Since $T(1) = \frac{1}{2}=\frac{2-1}{2}$, the result is established by induction.

• Great answer, but I don't have the intuition that $2*2^n$ is $2^{n+1}$. Is there a text I can review about exponent arithmetic to get a solid base on this? May 4, 2012 at 21:09
• That's a basic rule of exponentiation: $a^ba^c = a^{b+c}$. If you don't see that, then you need to review basic algebra. May 4, 2012 at 21:11
• Will do, thanks. May 4, 2012 at 21:12

Just multiply the numerator and denominator in the first fraction by 2 and add the fractions.

We want to show that our sum is equal to $1-\frac{1}{2^n}$. The base step is easy. Let's do the induction step.

Suppose that the result holds when $n$ is the particular number $k$. We want to show that the result holds for the "next" $n$, namely $k+1$.

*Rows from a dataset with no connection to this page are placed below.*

/-- A session begins: the list of fax rungs is taken, and everything of an earlier session is gone; an empty list ends it. -/
def beginSession (l : Line) (role : FaxRole) (s : State) : State :=
  let rungs := faxRungs s.ladder
  if rungs = [] then failSession l .faxFail (.bye .noRung) (modFax l (fun _ => initialFax none) s)
  else
    modFax l (fun _ => { initialFax none with
      role := some role, phase := some .setup, rungs := rungs, page := 1, tryCount := 1 }) s

/-- A sender begins (R159). -/
def startSender (l : Line) (s : State) : State :=
  let s := beginSession l .sender s
  if (s.line l).fax.role = none then s
  else
    let id := ((s.line l).call.cr.message).getD 0
    if canRef s id then
      let len := ((findEntry s id).map (·.length)).getD 0
      openReader (.line l) id 0 len (takeRef id (modFax l (fun f => { f with
        message := some id, capsDue := some (s.now + 13000) }) s))
    else askRelease l .host s

/-- A receiver begins: CAPS is sent (R159, R162). -/
def startReceiver (l : Line) (s : State) : State :=
  let s := beginSession l .receiver s
  if (s.line l).fax.role = none then s
  else
    let p := (s.line l).profile
    sendControl l (.caps (ownModes s l (faxRungs s.ladder)) p.fine p.minLineTime) s

/-! ### Modes and rungs -/

/-- The rung of a fax mode in the list handed over. -/
def faxRungOf (s : State) (l : Line) (m : Mode) : Option Nat :=
  (s.line l).fax.rungs.find? fun i => decide ((s.ladder[i]?).map (·.mode) = some m)

/-- The agreed mode is taken and the modem's rung set to it. -/
def agreeMode (l : Line) (m : Mode) (s : State) : State :=
  let s := modFax l (fun f => { f with agreed := some m }) s
  match faxRungOf s l m with
  | some r => setFaxRung l r s
  | none => s

/-- The session's fax mode next below the agreed one. -/
def nextLowerMode (f : Fax) : Option Mode :=
  match f.agreed with
  | some a => (f.modes.filter fun m => m.below a).getLast?
  | none => none

/-- One step down, if a lower mode exists. -/
def stepDown (l : Line) (s : State) : State :=
  match nextLowerMode (s.line l).fax with
  | some m => agreeMode l m s
  | none => s

/-- SET with its check goes out at the agreed mode (R162). -/
def sendSet (l : Line) (s : State) : State :=
  let f := (s.line l).fax
  let m := FaxMsg.set (f.agreed.getD .l48) f.fine f.lineTime
  sendControl l m (modFax l (fun f => { f with phase := some .check, lastSet := some m }) s)

/-- The rung of the agreed mode. -/
def agreedRung (s : State) (l : Line) : Nat := (((s.line l).fax.agreed).bind (faxRungOf s l)).getD 0

/-- A PAGE report (R169). -/
def reportPage (l : Line) (page : Nat) (v : Verdict) (total bad : Nat) (s : State) : State :=
  queueReport (.page l page v total bad (agreedRung s l)) s

/-! ### The sender's pages (R162, R165, R166) -/

/-- PAGE_END is sent and VERDICT awaited (R165). -/
def sendPageEnd (l : Line) (lines : Nat) (s : State) : State :=
  let last := match readerOf s (.line l) with | some r => decide (r.length ≤ r.position) | none => true
  sendControl l (.pageEnd last lines) (modFax l (fun f => { f with phase := some .verdict }) s)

Look at the sum $$\frac{1}{2}+\frac{1}{2^2}+\cdots+\frac{1}{2^k}+\frac{1}{2^{k+1}}.$$ This is equal to $$\left(\frac{1}{2}+\frac{1}{2^2}+\cdots+\frac{1}{2^k}\right)+\frac{1}{2^{k+1}}.$$ By the induction hypothesis this is $$\left(1-\frac{1}{2^k}\right)+\frac{1}{2^{k+1}},$$ which is $$1-\left(\frac{1}{2^k}-\frac{1}{2^{k+1}}\right).$$

But $\dfrac{1}{2^k}-\dfrac{1}{2^{k+1}}=\dfrac{1}{2^{k+1}}$ (bring to the common denominator $2^{k+1}$), which completes the induction step.

Remarks: $1$. If we are not looking for a formal induction, note that our sum is equal to $$\left(1-\frac{1}{2}\right)+\left(\frac{1}{2}-\frac{1}{4}\right)+\left(\frac{1}{4}-\frac{1}{8}\right)+\cdots+\left(\frac{1}{2^{n-1}}-\frac{1}{2^n}\right).$$ Now remove the parentheses, and watch our sum collapse. The only survivors are the $1$ at the beginning and the $-\dfrac{1}{2^n}$ at the end.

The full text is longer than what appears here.